Thursday, May 19, 2011

NT forgery!

My brother David sends me a link to an article claiming that "half of the New Testament has been forged."

This isn't news, really, and I wrote back to David just now:


Yeah, this is actually not new news. We talked about this sort of thing in religious studies. Many books of the Bible are associated with certain authors, like Paul, but were in fact written by people who belonged to schools of thought that were associated with those figures. So someone in the "Pauline" school might write an epistle, for example, and then dub the epistle as having been "written by Paul." Whether this means the epistle has been "forged" is a matter of debate, I think; attributing a piece of scripture to a prominent figure was a common practice thousands of years ago, and may not have had the taint (from bad intent) that "forgery" has today.

Scripture, as a genre, sits in a murky realm.
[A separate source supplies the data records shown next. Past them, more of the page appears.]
/-! ### Sending -/

/-- Hold expiry in a RUNNING session: the armed entry starts its lead if it is eligible; if not, it is withdrawn, and the
first eligible entry is armed, or started at once when the hold clock has reached its hold time. In every other session
state, in an engine that is not HOLDING, not ACTIVE or has pending OFF, with no armed entry, and before the hold time,
nothing changes and no lead starts (log 1). -/
def Obligations.LeadStarts : Prop :=
  (∀ (s : State) (t : Trunk),
    let e := s.engine t
    s.session.state ≠ .running ∨ e.state ≠ .holding ∨ e.mode ≠ .active ∨ e.pendingOff = true ∨ e.armed = none
      ∨ (∃ m, e.armed = some m ∧ e.holdClock < m.holdUnits * (10 * e.timing.unit)) →
    exec (.holdExpiry t) s = .next s)
  ∧ ∀ (s : State) (t : Trunk) (m : Armed) (x : Entry),
    let e := s.engine t
    s.session.state = .running → e.state = .holding → e.mode = .active → e.pendingOff = false → e.armed = some m →
    m.holdUnits * (10 * e.timing.unit) ≤ e.holdClock → s.findEntry t m.index = some x →
    (Eligible s t x →
      ∃ v, exec (.holdExpiry t) s = .next v ∧ LeadStarted s v t x ∧ OtherTrunksSame s v t ∧ SameOutsideTrunks s v
        ∧ v.list t = (s.list t).map (fun y => if y.index = x.index then inFlightOf y else y))
    ∧ (¬ Eligible s t x → (∀ y ∈ s.list t, ¬ Eligible s t y) →
      ∃ v, exec (.holdExpiry t) s = .next v ∧ OtherTrunksSame s v t ∧ SameOutsideTrunks s v
        ∧ v.engine t = { e with armed := none, state := .idle } ∧ v.list t = (s.list t).map unarmed)
    ∧ (∀ y before after, ¬ Eligible s t x → s.list t = before ++ y :: after → (∀ z ∈ before, ¬ Eligible s t z) →
      Eligible s t y → s.findEntry t y.index = some y →
      let hold := e.timing.hold + 2 * y.copy.cls.code + 4 * y.retry.toNat
      ∃ v, exec (.holdExpiry t) s = .next v ∧ OtherTrunksSame s v t ∧ SameOutsideTrunks s v
        ∧ (hold * (10 * e.timing.unit) ≤ e.holdClock →
            LeadStarted s v t y
            ∧ v.list t = (s.list t).map (fun z => if z.index = y.index then inFlightOf z else unarmed z))
        ∧ (e.holdClock < hold * (10 * e.timing.unit) →
            v.engine t = { e with armed := some { index := y.index, cls := y.copy.cls, retry := y.retry, holdUnits := hold } }
            ∧ v.list t = (s.list t).map (fun z => if z.index = y.index then { z with condition := .armed } else unarmed z)))

/-- The elements of an own frame: a mark is released after 8U or 1U; a gap that lasts 4U, 1U or 3U is ended by the
next mark; a fall that the gap allows begins that mark at once; a rise within 2U of the release begins the gap. A row
sent before its moment changes nothing (log 1). -/
def Obligations.OwnElements : Prop :=
  ∀ (s : State) (t : Trunk) (a : Attempt),
    let e := s.engine t
    let u := e.timing.unit
    let d := e.edgeTime
    let becomes := fun (c : Instr) (g : Engine) => exec c s = .next (s.setEngine t g)
    let next := fun g : Engine =>
      if a.position + 1 < 32 + 8 * a.length then
        { g with pulse := .mark 0, attempt := some { a with position := a.position + 1 } }
      else { g with pulse := .mark 0, state := .sending .tail }
    let fallen := { edged e .low with candidate := false, buffer := e.bufferAfterFall }
    e.attempt = some a →
    (∀ w, e.pulse = .mark w →
      (e.state = .sending .lead → 80 * u ≤ w → becomes (.markOrGapLengthElapsed t) { e with pulse := .rising 0 })
      ∧ (e.state = .sending .lead → w < 80 * u → exec (.markOrGapLengthElapsed t) s = .next s)
      ∧ (e.state = .sending .symbols ∨ e.state = .sending .tail → 10 * u ≤ w →
          becomes (.markOrGapLengthElapsed t) { e with pulse := .rising 0 })
      ∧ (e.state = .sending .symbols ∨ e.state = .sending .tail → w < 10 * u →
          exec (.markOrGapLengthElapsed t) s = .next s)
      ∧ (e.state = .sending .lead → e.level = .high →
          becomes (.recognisedEdge t .low) { edged e .low with candidate := false })
      ∧ (e.state = .sending .symbols ∨ e.state = .sending .tail → e.level = .high →
          becomes (.recognisedEdge t .low) fallen))
    ∧ (∀ w, e.pulse = .rising w → e.state = .sending .lead ∨ e.state = .sending .symbols → e.level = .low →
        w ≤ 20 * u → e.reply = .unset →
        becomes (.recognisedEdge t .high) { edged e .high with candidate := false, pulse := .gap })
    ∧ (e.pulse = .gap → e.state = .sending .lead →
        (40 * u ≤ d → becomes (.markOrGapLengthElapsed t) { e with pulse := .mark 0, state := .sending .symbols })
        ∧ (d < 40 * u → exec (.markOrGapLengthElapsed t) s = .next s)
        ∧ (30 * u ≤ d → e.level = .high →
            becomes (.recognisedEdge t .low) { fallen with pulse := .mark 0, state := .sending .symbols }))
    ∧ (e.pulse = .gap → e.state = .sending .symbols → a.symbol a.position = false →
        (10 * u ≤ d → becomes (.markOrGapLengthElapsed t) (next e))
        ∧ (d < 10 * u → exec (.markOrGapLengthElapsed t) s = .next s)
        ∧ (5 * u ≤ d → e.level = .high → becomes (.recognisedEdge t .low) (next fallen)))
    ∧ (e.pulse = .gap → e.state = .sending .symbols → a.symbol a.position = true →
        (30 * u ≤ d → becomes (.markOrGapLengthElapsed t) (next e))
        ∧ (d < 30 * u → exec (.markOrGapLengthElapsed t) s = .next s)
        ∧ (20 * u ≤ d → e.level = .high → becomes (.recognisedEdge t .low) (next fallen)))

/-- An arbitration loss, in the gap of a 1, and the SHAPE endings of an attempt in SENDING: at a fall too early in a
gap, at a line that has not fallen 0.5U after the engine began to pull, and at a line still low 2U after the release.
The low that begins at a fall which ends an attempt SHAPE is a candidate lead mark; one in progress at a SHAPE by time
is none (log 14). -/
def Obligations.LostAndShape : Prop :=
  ∀ (s : State) (t : Trunk) (a : Attempt),
    let e := s.engine t
    let u := e.timing.unit
    let d := e.edgeTime
    let ended := fun g : Engine =>
      ((s.setEngine t (withoutAttempt (atFrameEnd g))).tally t (fun c => { c with shapes := c.shapes + 1 })).outcome t
        a.index .shape
    e.attempt = some a →
    (e.state = .sending .symbols → e.pulse = .gap → e.level = .high → a.symbol a.position = true →
      5 * u ≤ d → d < 20 * u →
      exec (.lost t) s = .next
        (((s.setEngine t
            { withoutAttempt (edged e .low) with
              state := .receiving, pulse := .quiet, window := none, candidate := false
              buffer := { e.bufferAfterFall with own := false } }).tally t
            (fun c => { c with losses := c.losses + 1 })).outcome t a.index .lost))
    ∧ (e.pulse = .gap → e.level = .high →
      (e.state = .sending .lead ∧ d < 30 * u) ∨ (e.state = .sending .symbols ∧ d < 5 * u) →
      let v := ended (edged e .low)
      exec (.shape t) s = .next (v.setEngine t { v.engine t with candidate := true }))
    ∧ (∀ p w, e.state = .sending p → e.pulse = .mark w → e.level = .high → 5 * u ≤ w → e.edgeDue = false →
      exec (.shape t) s = .next (ended e))
    ∧ (∀ p w, e.state = .sending p → e.pulse = .rising w → e.level = .low → 20 * u ≤ w → e.edgeDue = false →
      exec (.shape t) s = .next (ended e))
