/-! ### `State.setMemory` -/

@[simp] theorem setMemory_pending (s : State) (x : List Host.Cell) : (s.setMemory x).pending = s.pending := rfl
@[simp] theorem setMemory_outside (s : State) (x : List Host.Cell) : (s.setMemory x).outside = s.outside := rfl
@[simp] theorem setMemory_memory (s : State) (x : List Host.Cell) : (s.setMemory x).memory = x := rfl
@[simp] theorem setMemory_regs (s : State) (x : List Host.Cell) : (s.setMemory x).regs = s.regs := rfl
@[simp] theorem setMemory_session (s : State) (x : List Host.Cell) : (s.setMemory x).session = s.session := rfl
@[simp] theorem setMemory_port (s : State) (x : List Host.Cell) : (s.setMemory x).port = s.port := rfl
@[simp] theorem setMemory_sweeper (s : State) (x : List Host.Cell) : (s.setMemory x).sweeper = s.sweeper := rfl
@[simp] theorem setMemory_sched (s : State) (x : List Host.Cell) : (s.setMemory x).sched = s.sched := rfl
@[simp] theorem setMemory_engines (s : State) (x : List Host.Cell) : (s.setMemory x).engines = s.engines := rfl
@[simp] theorem setMemory_director (s : State) (x : List Host.Cell) : (s.setMemory x).director = s.director := rfl
@[simp] theorem setMemory_results (s : State) (x : List Host.Cell) : (s.setMemory x).results = s.results := rfl
@[simp] theorem setMemory_header (s : State) (x : List Host.Cell) : (s.setMemory x).header = s.header := rfl
@[simp] theorem setMemory_standby (s : State) (x : List Host.Cell) : (s.setMemory x).standby = s.standby := rfl
@[simp] theorem setMemory_free (s : State) (x : List Host.Cell) : (s.setMemory x).free = s.free := rfl

/-! ### `State.setRegs` -/

@[simp] theorem setRegs_pending (s : State) (x : Registers) : (s.setRegs x).pending = s.pending := rfl
@[simp] theorem setRegs_outside (s : State) (x : Registers) : (s.setRegs x).outside = s.outside := rfl
@[simp] theorem setRegs_memory (s : State) (x : Registers) : (s.setRegs x).memory = s.memory := rfl
@[simp] theorem setRegs_regs (s : State) (x : Registers) : (s.setRegs x).regs = x := rfl
@[simp] theorem setRegs_session (s : State) (x : Registers) : (s.setRegs x).session = s.session := rfl
@[simp] theorem setRegs_port (s : State) (x : Registers) : (s.setRegs x).port = s.port := rfl
@[simp] theorem setRegs_sweeper (s : State) (x : Registers) : (s.setRegs x).sweeper = s.sweeper := rfl
@[simp] theorem setRegs_sched (s : State) (x : Registers) : (s.setRegs x).sched = s.sched := rfl
@[simp] theorem setRegs_engines (s : State) (x : Registers) : (s.setRegs x).engines = s.engines := rfl
@[simp] theorem setRegs_director (s : State) (x : Registers) : (s.setRegs x).director = s.director := rfl
@[simp] theorem setRegs_results (s : State) (x : Registers) : (s.setRegs x).results = s.results := rfl
@[simp] theorem setRegs_header (s : State) (x : Registers) : (s.setRegs x).header = s.header := rfl
@[simp] theorem setRegs_standby (s : State) (x : Registers) : (s.setRegs x).standby = s.standby := rfl
@[simp] theorem setRegs_free (s : State) (x : Registers) : (s.setRegs x).free = s.free := rfl

/-! ### `State.setSession` -/

@[simp] theorem setSession_pending (s : State) (x : Session) : (s.setSession x).pending = s.pending := rfl
@[simp] theorem setSession_outside (s : State) (x : Session) : (s.setSession x).outside = s.outside := rfl
@[simp] theorem setSession_memory (s : State) (x : Session) : (s.setSession x).memory = s.memory := rfl
@[simp] theorem setSession_regs (s : State) (x : Session) : (s.setSession x).regs = s.regs := rfl
@[simp] theorem setSession_session (s : State) (x : Session) : (s.setSession x).session = x := rfl
@[simp] theorem setSession_port (s : State) (x : Session) : (s.setSession x).port = s.port := rfl
@[simp] theorem setSession_sweeper (s : State) (x : Session) : (s.setSession x).sweeper = s.sweeper := rfl
@[simp] theorem setSession_sched (s : State) (x : Session) : (s.setSession x).sched = s.sched := rfl
@[simp] theorem setSession_engines (s : State) (x : Session) : (s.setSession x).engines = s.engines := rfl
@[simp] theorem setSession_director (s : State) (x : Session) : (s.setSession x).director = s.director := rfl
@[simp] theorem setSession_results (s : State) (x : Session) : (s.setSession x).results = s.results := rfl
@[simp] theorem setSession_header (s : State) (x : Session) : (s.setSession x).header = s.header := rfl
@[simp] theorem setSession_standby (s : State) (x : Session) : (s.setSession x).standby = s.standby := rfl
@[simp] theorem setSession_free (s : State) (x : Session) : (s.setSession x).free = s.free := rfl
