/-- Repeat entries of distinct indices, ordered by index, ascend. -/
theorem orderBy_ascending (l : List RepeatEntry) (hn : (l.map RepeatEntry.index).Nodup) :
    (orderBy (fun (x y : RepeatEntry) => decide (x.index < y.index)) l).Pairwise (fun x y => x.index < y.index) := by
  induction l with
  | nil => simp [orderBy]
  | cons x xs ih =>
    rw [List.map_cons, List.nodup_cons] at hn
    simp only [orderBy]
    apply insertBefore_ascending _ _ (ih hn.2)
    intro y hy h
    rw [mem_orderBy] at hy
    exact hn.1 (h ▸ List.mem_map.2 ⟨y, hy, rfl⟩)

/-- A trunk's list emptied, its armed entry withdrawn. -/
theorem withdraw_setList (s : State) (t : Trunk) :
    (s.withdraw t).setList t [] = { s with
      engines := (s.withdraw t).engines, sched := { s.sched with lists := s.sched.lists.set t [] } } := by
  unfold State.withdraw
  split
  · rfl
  · show ({ s with
      engines := _, sched := { s.sched with lists := (s.sched.lists.set t _).set t [] } } : State) = _
    rw [show ∀ l : List Entry, (s.sched.lists.set t l).set t [] = s.sched.lists.set t [] from ?_]
    intro l
    fin_cases t <;> rfl

/-- Every entry of a trunk and every repetition that is left end with an uncounted outcome at a moment. -/
theorem finishTrunk_uncounted (s : State) (t : Trunk) (c : ResultCode) (hc : c.endsRound = false) (w : Word)
    (hd : DistinctOn s t) :
    ∃ left : List RepeatEntry, LeftOver s.sched.repeats t (s.list t) left
      ∧ s.finishTrunk t c w = { s with
          engines := (s.withdraw t).engines
          sched := { s.sched with lists := s.sched.lists.set t [], repeats := tableAfter s.sched.repeats t (s.list t) }
          results :=
            { s.results with queue := s.results.queue ++ trunkEnds s.sched.repeats (s.list t) left c w } } := by
  unfold State.finishTrunk
  dsimp only
  rw [withdraw_setList, handOnAll_uncounted c hc w _ _ hd.1, endRepeats_eq]
  dsimp only [State.repeatsOf]
  have hnb : ((s.sched.repeats.filter (fun r => !roundIn (s.list t) r)).map RepeatEntry.index).Nodup :=
    List.Nodup.sublist (List.Sublist.map _ List.filter_sublist) hd.2
  generalize hleft : orderBy (fun (x y : RepeatEntry) => decide (x.index < y.index))
    ((s.sched.repeats.filter (fun r => !roundIn (s.list t) r)).filter (fun r => r.copy.trunk == t)) = left
  have hmem : ∀ r, r ∈ left ↔ r ∈ s.sched.repeats ∧ r.copy.trunk = t ∧ roundIn (s.list t) r = false := by
    intro r
    rw [← hleft, mem_orderBy, List.mem_filter, List.mem_filter]
    simp; tauto
  refine ⟨left, ⟨?_, hmem⟩, ?_⟩
  · rw [← hleft]
    exact orderBy_ascending _ (List.Nodup.sublist (List.Sublist.map _ List.filter_sublist) hnb)
  · have h1 : (s.sched.repeats.filter (fun r => !roundIn (s.list t) r)).filter (fun r => !left.any (fun x => x.index == r.index))
        = tableAfter s.sched.repeats t (s.list t) := by
      unfold tableAfter
      rw [List.filter_filter]
      apply List.filter_congr
      intro r hr
      cases hrs : roundIn (s.list t) r with
      | true => simp
      | false =>
        simp only [Bool.not_false, Bool.and_true]
        rw [Bool.eq_iff_iff, Bool.not_eq_true', List.any_eq_false, bne_iff_ne]
        constructor
        · intro h ht
          exact h r ((hmem r).2 ⟨hr, ht, hrs⟩) (by simp)
        · intro h x hx hxi
          obtain ⟨h2, h3, _⟩ := (hmem x).1 hx
          have : x = r := List.inj_on_of_nodup_map hd.2 h2 hr (by simpa using hxi)
          exact h (this ▸ h3)
    rw [h1]
    simp [trunkEnds, List.append_assoc]

/-- The trunk-off processing of a trunk (R102, R116). -/
theorem trunkOffProcessing_eq (s : State) (t : Trunk) (hd : DistinctOn s t) :
    ∃ left : List RepeatEntry, LeftOver s.sched.repeats t (s.list t) left
      ∧ s.trunkOffProcessing t = { s with
          engines := (s.withdraw t).engines
          sched :=
            { s.sched with
              lists := s.sched.lists.set t [], repeats := tableAfter s.sched.repeats t (s.list t)
              offDone := s.sched.offDone.set t true }
          results :=
            { s.results with
              queue := s.results.queue ++ trunkEnds s.sched.repeats (s.list t) left .trunkOff s.now } } := by
  obtain ⟨left, hl, he⟩ := finishTrunk_uncounted (s.setOffDone t true) t .trunkOff rfl s.now hd
  have hw : ((s.setOffDone t true).withdraw t).engines = (s.withdraw t).engines := by
    unfold State.withdraw
    rw [show (s.setOffDone t true).engine t = s.engine t from rfl]
    split <;> rfl
  refine ⟨left, hl, ?_⟩
  rw [hw] at he
  exact he

/-- A trunk-off processing that STANDBY kept back is made once; a trunk that is owed none stays (log 33). -/
theorem offIfOwed_cases (s : State) (t : Trunk) :
    (s.sched.offOwed.get t = true ∧ s.offIfOwed t = (s.setOffOwed t false).trunkOffProcessing t)
      ∨ (s.sched.offOwed.get t = false ∧ s.offIfOwed t = s) := by
  unfold State.offIfOwed
  cases h : s.sched.offOwed.get t with
  | true => exact .inl ⟨rfl, rfl⟩
  | false => exact .inr ⟨rfl, rfl⟩

/-! ### The order at STOP from STANDBY (R97, R104; log 21) -/

/-- Which entries of a list an entry stands at or behind: itself and those ahead of it, and none behind it. -/
theorem standsBehind_split {a b : List Entry} {m : Entry} (hn : ((a ++ m :: b).map Entry.index).Nodup) (e : Entry) :
    (e ∈ a → standsBehind (a ++ m :: b) m e = true) ∧ standsBehind (a ++ m :: b) m m = true
      ∧ (e ∈ b → standsBehind (a ++ m :: b) m e = false) := by
  induction a with
  | nil =>
    rw [List.nil_append, List.map_cons, List.nodup_cons] at hn
    refine ⟨(fun h => nomatch h), by simp [standsBehind], fun he => ?_⟩
    have hne : (m.index != e.index) = true := bne_iff_ne.2 (fun h => hn.1 (h ▸ List.mem_map.2 ⟨e, he, rfl⟩))
    unfold standsBehind
    rw [List.nil_append, List.dropWhile_cons, if_pos hne, List.any_eq_false]
    intro x hx h
    exact hn.1 (List.mem_map.2 ⟨x, (List.dropWhile_sublist _).subset hx, by simpa using h⟩)
  | cons y a ih =>
    rw [List.cons_append, List.map_cons, List.nodup_cons] at hn
    have ih := ih hn.2
    have step : ∀ x ∈ a ++ m :: b, standsBehind (y :: (a ++ m :: b)) m x = standsBehind (a ++ m :: b) m x := by
      intro x hx
      have hne : (y.index != x.index) = true := bne_iff_ne.2 (fun h => hn.1 (h ▸ List.mem_map.2 ⟨x, hx, rfl⟩))
      unfold standsBehind
      rw [List.dropWhile_cons, if_pos hne]
    rw [List.cons_append]
    refine ⟨fun he => ?_, ?_, fun he => ?_⟩
    · rcases List.mem_cons.1 he with he | he
      · subst he
        simp [standsBehind]
      · rw [step e (by simp [he])]
        exact ih.1 he
    · rw [step m (by simp)]
      exact ih.2.1
    · rw [step e (by simp [he])]
      exact ih.2.2 he

/-- Handing an entry on leaves the lists. -/
theorem handOn_lists (s : State) (e : Entry) (c : ResultCode) (w : Word) : (s.handOn e c w).sched.lists = s.sched.lists := by
  unfold State.handOn State.roundEnded
  dsimp only
  repeat' split
  all_goals rfl

/-- An entry that finishes leaves its trunk's list; the other lists stay. -/
theorem finishEntry_list (s : State) (t o : Trunk) (e : Entry) (c : ResultCode) (w : Word) :
    (s.finishEntry t e c w).list o = if o = t then (s.list t).filter (fun x => x.index != e.index) else s.list o := by
  have h : (s.finishEntry t e c w).list o = (s.removeEntry t e.index).list o :=
    congrArg (fun l : Four (List Entry) => l.get o) (handOn_lists (s.removeEntry t e.index) e c w)
  rw [h]
  unfold State.removeEntry
  dsimp only
  have hset : (s.setList t ((s.list t).filter (fun x => x.index != e.index))).list o
      = if o = t then (s.list t).filter (fun x => x.index != e.index) else s.list o := by
    simp [State.setList, State.list, get_set]
  split
  · rw [list_setEngine, hset]
  · exact hset

/-- Of an order that is followed at STOP, each trunk loses its own part. -/
theorem finishAtStop_list (l : List Marked) (s : State) (o : Trunk) :
    (finishAtStop l s).list o = (s.list o).filter (fun x => !(partOf l o).any (fun m => m.index == x.index)) := by
  induction l generalizing s with
  | nil => simp [finishAtStop, partOf]
  | cons m ms ih =>
    simp only [finishAtStop]
    rw [ih, finishEntry_list]
    unfold partOf
    rw [List.filter_cons]
    by_cases h : o = m.1
    · subst h
      simp only [if_true, beq_self_eq_true, List.map_cons, List.any_cons, List.filter_filter]
      apply List.filter_congr
      intro x _
      rw [Bool.not_or, Bool.and_comm, bne, show (x.index == m.2.index) = (m.2.index == x.index) from Bool.beq_comm]
    · have hm : (m.1 == o) = false := beq_eq_false_iff_ne.2 (fun h2 => h h2.symm)
      simp [h, hm]

end Sys2Proof.Laws
end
Is it purely fiction? After all, many of the historical events in the Bible likely never happened, and many biblical figures (e.g., Adam, Eve, Abraham, and Moses) likely never existed. Is the Bible purely a symbolic narrative? If so, then how do we explain the parts of the Bible that do correspond to actual history (many names, dates, and places mentioned in the Bible are, in fact, historical)? It's a difficult question.


I could just as easily have noted that the existence of Jesus has long been called into question as well. And had I taken more time in replying, I might also have mentioned the problems with establishing the historicity of much (most) of the Buddha's life, not to mention the lives of many of his spiritual descendants (e.g., Bodhidharma, Hui Neng, et al.). The Apocrypha isn't the only body of work that's apocryphal.



Charles said...

You could also just as easily gone into further detail about how individual authorship was not that widespread a concept before the invention of movable type. This is something I deal with on a daily basis when I tell people that I study classical Korean literature and they ask me who favorite author is, and I have to say, "Well...." It's gotten to the point that I just pick an author to answer their question.

(Oh my God, best word verification word in a long time...

Squennis: (n) tennis played with a hard sponge ball that is soaked in water before each point)

Nathan B. said...

I saw a Reuters article about this, and I thought it ridiculous how sensationalized it was, as if any of this were anything new at all. Pseudonymous writing was widely-practiced at the time of the writing of the NT, and modern scholarship ascertained many decades ago that the NT itself has quite a number of books that are pseudonymously-written. (Pseudonymous writing also exists in the OT, of course, the late book Ecclesiastes being an excellent example.)

Horace Jeffery Hodges said...

I'm strongly opposed to pseudonymous writing.